[EXERCISE DIRECTIONS] For the material below, return exactly the lines starting at the one holding "R84, R337). -/" and ending at the one holding "some (n, _) =>", counting both as part of the range.

[MATERIAL SUPPLIED]

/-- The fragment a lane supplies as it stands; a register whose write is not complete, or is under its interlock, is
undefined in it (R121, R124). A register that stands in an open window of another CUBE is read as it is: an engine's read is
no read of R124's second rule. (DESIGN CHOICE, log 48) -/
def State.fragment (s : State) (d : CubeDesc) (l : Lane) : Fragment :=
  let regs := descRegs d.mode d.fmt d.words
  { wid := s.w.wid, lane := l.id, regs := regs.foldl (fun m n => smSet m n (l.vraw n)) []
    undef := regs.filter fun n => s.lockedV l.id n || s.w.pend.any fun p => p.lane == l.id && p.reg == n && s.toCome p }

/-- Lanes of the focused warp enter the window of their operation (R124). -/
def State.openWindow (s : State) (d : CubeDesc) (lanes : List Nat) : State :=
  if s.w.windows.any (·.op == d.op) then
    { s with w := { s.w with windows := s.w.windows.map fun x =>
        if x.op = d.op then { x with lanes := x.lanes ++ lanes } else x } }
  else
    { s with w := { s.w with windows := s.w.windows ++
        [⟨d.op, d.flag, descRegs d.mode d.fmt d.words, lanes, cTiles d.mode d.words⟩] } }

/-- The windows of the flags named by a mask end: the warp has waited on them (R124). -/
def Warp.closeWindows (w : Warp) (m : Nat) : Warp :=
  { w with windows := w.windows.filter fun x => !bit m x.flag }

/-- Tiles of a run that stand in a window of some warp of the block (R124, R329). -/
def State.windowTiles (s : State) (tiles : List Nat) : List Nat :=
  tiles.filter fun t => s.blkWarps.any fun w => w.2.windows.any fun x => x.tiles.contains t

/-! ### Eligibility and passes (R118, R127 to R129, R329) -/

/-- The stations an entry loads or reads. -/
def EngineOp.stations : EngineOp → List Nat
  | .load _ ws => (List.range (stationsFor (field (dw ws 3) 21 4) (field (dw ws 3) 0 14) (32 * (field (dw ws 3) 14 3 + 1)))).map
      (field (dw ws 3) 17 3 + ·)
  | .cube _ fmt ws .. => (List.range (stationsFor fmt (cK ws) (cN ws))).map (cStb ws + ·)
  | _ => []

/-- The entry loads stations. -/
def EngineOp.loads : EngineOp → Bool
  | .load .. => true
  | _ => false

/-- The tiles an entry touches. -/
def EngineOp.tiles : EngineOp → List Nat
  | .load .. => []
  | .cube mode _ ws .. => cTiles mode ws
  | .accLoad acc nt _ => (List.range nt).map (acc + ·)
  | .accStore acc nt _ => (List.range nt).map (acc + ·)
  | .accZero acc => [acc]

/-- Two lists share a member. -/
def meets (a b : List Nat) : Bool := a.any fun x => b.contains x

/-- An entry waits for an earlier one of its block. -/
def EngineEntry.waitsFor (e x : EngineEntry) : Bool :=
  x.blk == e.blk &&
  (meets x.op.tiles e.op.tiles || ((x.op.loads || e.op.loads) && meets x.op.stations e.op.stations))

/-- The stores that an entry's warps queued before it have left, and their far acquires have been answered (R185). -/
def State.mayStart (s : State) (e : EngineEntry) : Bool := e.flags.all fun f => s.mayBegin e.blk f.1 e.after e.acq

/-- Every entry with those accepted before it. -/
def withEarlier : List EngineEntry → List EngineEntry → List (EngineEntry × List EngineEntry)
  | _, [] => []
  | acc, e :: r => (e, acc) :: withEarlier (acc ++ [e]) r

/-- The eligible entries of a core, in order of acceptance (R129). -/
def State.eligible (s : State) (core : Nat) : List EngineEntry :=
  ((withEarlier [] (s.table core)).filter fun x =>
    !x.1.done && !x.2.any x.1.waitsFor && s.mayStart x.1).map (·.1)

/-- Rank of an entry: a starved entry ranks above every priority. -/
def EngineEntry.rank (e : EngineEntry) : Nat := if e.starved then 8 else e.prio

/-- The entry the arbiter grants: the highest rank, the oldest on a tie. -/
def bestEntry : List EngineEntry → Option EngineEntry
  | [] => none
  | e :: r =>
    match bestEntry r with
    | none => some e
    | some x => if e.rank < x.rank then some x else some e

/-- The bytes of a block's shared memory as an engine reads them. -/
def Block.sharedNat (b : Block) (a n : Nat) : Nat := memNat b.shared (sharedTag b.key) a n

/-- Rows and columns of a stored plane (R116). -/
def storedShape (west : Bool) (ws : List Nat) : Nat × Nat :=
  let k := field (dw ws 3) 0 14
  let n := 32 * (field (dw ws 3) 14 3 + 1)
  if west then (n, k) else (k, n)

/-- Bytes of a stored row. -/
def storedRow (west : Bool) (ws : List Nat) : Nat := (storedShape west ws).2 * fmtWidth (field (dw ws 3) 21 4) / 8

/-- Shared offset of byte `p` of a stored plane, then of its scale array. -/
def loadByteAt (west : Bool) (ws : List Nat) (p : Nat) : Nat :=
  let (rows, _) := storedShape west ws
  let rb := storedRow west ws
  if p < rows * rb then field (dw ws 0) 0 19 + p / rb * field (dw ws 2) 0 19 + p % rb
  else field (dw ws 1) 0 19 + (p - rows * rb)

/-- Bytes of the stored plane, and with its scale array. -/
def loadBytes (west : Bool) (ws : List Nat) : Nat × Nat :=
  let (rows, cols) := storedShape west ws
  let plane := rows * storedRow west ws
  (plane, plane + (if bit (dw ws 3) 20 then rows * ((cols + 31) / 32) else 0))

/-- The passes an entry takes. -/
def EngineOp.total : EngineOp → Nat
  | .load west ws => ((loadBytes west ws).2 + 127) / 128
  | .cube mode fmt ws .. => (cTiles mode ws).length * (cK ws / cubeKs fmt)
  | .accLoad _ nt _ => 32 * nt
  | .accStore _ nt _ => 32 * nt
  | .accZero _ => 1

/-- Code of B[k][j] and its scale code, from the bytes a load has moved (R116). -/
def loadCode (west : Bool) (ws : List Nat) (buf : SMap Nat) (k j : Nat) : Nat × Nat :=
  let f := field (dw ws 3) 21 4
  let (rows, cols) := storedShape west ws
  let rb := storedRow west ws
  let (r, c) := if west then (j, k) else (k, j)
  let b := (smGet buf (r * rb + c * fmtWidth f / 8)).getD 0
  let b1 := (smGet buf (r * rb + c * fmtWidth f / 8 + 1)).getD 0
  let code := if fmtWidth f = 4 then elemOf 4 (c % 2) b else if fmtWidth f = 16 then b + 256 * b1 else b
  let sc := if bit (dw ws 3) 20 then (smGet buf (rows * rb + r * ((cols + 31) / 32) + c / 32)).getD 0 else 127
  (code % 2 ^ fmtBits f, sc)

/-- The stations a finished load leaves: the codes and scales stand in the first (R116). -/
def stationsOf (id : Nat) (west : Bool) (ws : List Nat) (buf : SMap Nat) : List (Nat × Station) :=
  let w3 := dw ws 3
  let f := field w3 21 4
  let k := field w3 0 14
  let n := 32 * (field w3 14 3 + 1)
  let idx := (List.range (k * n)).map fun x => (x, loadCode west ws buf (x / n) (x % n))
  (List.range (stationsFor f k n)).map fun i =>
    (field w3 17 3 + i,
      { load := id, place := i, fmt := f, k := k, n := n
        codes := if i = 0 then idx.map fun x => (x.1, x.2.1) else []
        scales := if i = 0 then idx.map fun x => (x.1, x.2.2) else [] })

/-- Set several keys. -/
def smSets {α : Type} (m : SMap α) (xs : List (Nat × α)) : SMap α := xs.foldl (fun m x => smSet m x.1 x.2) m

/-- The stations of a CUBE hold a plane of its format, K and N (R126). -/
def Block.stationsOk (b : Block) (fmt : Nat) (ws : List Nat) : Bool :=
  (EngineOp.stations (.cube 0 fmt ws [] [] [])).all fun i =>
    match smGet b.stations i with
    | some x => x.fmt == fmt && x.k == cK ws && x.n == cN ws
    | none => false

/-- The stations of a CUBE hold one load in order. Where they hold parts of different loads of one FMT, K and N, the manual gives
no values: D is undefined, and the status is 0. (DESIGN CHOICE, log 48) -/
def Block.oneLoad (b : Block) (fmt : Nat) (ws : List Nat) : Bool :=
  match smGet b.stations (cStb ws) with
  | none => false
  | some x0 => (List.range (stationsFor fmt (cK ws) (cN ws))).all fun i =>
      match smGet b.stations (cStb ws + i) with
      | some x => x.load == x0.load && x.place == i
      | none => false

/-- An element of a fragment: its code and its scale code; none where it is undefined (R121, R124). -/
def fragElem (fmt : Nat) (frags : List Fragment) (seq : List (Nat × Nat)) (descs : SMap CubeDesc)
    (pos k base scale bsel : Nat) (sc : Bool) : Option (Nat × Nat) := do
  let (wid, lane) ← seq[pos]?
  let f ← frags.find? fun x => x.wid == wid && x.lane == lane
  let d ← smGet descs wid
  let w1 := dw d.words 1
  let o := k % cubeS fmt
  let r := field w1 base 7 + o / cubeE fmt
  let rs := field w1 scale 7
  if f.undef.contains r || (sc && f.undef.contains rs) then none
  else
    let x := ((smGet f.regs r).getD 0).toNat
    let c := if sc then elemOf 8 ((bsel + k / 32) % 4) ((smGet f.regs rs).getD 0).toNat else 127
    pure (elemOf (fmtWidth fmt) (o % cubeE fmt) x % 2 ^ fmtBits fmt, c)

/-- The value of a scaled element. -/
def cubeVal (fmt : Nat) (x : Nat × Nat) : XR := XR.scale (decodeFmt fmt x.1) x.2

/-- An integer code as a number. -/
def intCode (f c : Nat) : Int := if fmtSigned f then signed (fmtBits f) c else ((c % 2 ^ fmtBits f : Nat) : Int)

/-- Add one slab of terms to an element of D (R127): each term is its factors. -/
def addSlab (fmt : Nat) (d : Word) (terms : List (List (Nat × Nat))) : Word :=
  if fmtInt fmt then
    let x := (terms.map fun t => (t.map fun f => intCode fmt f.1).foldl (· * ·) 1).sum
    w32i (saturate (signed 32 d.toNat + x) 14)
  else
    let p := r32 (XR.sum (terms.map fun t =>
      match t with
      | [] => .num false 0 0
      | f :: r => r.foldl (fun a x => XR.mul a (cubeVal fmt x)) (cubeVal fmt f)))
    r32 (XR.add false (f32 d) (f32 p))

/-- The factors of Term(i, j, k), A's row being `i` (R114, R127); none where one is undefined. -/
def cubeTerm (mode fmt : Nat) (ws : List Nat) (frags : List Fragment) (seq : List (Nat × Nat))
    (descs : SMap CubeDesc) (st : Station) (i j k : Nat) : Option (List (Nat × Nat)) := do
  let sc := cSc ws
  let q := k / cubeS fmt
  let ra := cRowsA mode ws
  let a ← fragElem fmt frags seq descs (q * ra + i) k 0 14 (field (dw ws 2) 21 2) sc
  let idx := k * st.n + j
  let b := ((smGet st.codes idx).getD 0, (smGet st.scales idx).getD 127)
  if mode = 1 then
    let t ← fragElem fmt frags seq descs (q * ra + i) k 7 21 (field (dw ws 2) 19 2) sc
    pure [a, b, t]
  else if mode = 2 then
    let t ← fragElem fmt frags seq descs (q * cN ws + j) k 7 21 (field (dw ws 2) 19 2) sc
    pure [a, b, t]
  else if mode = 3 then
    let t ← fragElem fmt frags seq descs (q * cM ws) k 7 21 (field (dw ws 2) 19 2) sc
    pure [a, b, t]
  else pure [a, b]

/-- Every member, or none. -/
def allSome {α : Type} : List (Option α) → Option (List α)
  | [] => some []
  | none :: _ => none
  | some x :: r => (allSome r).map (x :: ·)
---
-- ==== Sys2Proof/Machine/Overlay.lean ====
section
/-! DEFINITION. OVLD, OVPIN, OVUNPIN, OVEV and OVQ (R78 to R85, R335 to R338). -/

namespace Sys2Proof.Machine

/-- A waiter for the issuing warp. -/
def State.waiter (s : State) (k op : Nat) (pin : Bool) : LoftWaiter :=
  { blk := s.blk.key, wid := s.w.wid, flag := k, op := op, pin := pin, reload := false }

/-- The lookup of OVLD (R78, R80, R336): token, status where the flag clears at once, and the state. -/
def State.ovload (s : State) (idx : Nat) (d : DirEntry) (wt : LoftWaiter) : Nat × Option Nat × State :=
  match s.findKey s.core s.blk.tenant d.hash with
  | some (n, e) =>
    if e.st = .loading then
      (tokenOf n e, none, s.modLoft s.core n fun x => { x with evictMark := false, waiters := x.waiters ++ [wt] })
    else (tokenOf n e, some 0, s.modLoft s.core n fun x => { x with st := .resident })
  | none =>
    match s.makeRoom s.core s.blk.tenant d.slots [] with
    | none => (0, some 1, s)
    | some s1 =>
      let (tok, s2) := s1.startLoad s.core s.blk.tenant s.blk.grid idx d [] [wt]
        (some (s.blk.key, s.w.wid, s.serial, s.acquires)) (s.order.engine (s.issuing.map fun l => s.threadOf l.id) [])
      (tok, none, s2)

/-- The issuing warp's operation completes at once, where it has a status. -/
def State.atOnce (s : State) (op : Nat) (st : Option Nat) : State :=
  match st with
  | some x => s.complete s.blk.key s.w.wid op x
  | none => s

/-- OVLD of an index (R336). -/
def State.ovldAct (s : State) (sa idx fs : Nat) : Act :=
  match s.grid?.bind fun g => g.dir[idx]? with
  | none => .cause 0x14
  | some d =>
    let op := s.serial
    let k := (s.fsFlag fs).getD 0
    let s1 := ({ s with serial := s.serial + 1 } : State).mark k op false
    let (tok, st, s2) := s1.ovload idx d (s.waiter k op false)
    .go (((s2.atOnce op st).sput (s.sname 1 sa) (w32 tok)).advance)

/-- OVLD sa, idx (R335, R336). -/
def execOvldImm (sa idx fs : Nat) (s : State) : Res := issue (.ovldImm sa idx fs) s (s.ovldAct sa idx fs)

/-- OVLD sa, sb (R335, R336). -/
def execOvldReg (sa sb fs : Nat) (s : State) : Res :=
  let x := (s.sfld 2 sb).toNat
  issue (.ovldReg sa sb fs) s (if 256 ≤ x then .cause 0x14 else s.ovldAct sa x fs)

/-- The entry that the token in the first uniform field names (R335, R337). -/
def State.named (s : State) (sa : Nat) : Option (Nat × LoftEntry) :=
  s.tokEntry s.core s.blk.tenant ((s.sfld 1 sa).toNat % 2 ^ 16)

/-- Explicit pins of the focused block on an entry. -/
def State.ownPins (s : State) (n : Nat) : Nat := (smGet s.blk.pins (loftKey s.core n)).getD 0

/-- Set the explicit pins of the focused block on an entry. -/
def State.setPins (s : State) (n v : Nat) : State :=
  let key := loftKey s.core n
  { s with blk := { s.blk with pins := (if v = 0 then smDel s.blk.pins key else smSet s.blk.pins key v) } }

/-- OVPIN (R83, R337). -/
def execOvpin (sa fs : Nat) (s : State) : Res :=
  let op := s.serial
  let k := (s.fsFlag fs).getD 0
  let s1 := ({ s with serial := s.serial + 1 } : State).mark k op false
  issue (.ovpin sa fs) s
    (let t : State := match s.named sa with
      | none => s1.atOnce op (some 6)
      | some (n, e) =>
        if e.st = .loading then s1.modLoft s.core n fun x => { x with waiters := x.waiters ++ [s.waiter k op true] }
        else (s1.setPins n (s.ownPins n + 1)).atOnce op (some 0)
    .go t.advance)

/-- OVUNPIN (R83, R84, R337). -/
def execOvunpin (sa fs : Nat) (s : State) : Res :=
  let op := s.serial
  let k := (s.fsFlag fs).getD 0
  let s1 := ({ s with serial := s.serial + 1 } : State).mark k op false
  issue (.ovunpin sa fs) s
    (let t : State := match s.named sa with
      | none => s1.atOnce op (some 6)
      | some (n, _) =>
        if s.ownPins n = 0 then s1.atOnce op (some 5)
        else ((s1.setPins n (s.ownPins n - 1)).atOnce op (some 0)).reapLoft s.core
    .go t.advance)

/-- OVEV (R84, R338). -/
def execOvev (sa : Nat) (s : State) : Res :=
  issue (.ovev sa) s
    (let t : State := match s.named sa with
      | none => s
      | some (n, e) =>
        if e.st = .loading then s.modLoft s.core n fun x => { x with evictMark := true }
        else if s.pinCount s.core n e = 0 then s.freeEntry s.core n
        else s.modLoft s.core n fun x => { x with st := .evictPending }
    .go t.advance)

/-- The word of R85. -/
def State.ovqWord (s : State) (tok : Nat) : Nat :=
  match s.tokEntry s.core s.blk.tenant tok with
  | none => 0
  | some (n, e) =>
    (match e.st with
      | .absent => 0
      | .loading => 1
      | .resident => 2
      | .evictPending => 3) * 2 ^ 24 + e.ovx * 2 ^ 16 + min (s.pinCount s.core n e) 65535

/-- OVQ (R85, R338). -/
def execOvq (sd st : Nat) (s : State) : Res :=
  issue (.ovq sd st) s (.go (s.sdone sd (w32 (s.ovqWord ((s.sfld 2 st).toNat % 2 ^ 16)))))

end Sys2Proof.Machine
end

[RESPONSE TO THIS EXERCISE]
/-- OVUNPIN (R83, R84, R337). -/
def execOvunpin (sa fs : Nat) (s : State) : Res :=
  let op := s.serial
  let k := (s.fsFlag fs).getD 0
  let s1 := ({ s with serial := s.serial + 1 } : State).mark k op false
  issue (.ovunpin sa fs) s
    (let t : State := match s.named sa with
      | none => s1.atOnce op (some 6)
      | some (n, _) =>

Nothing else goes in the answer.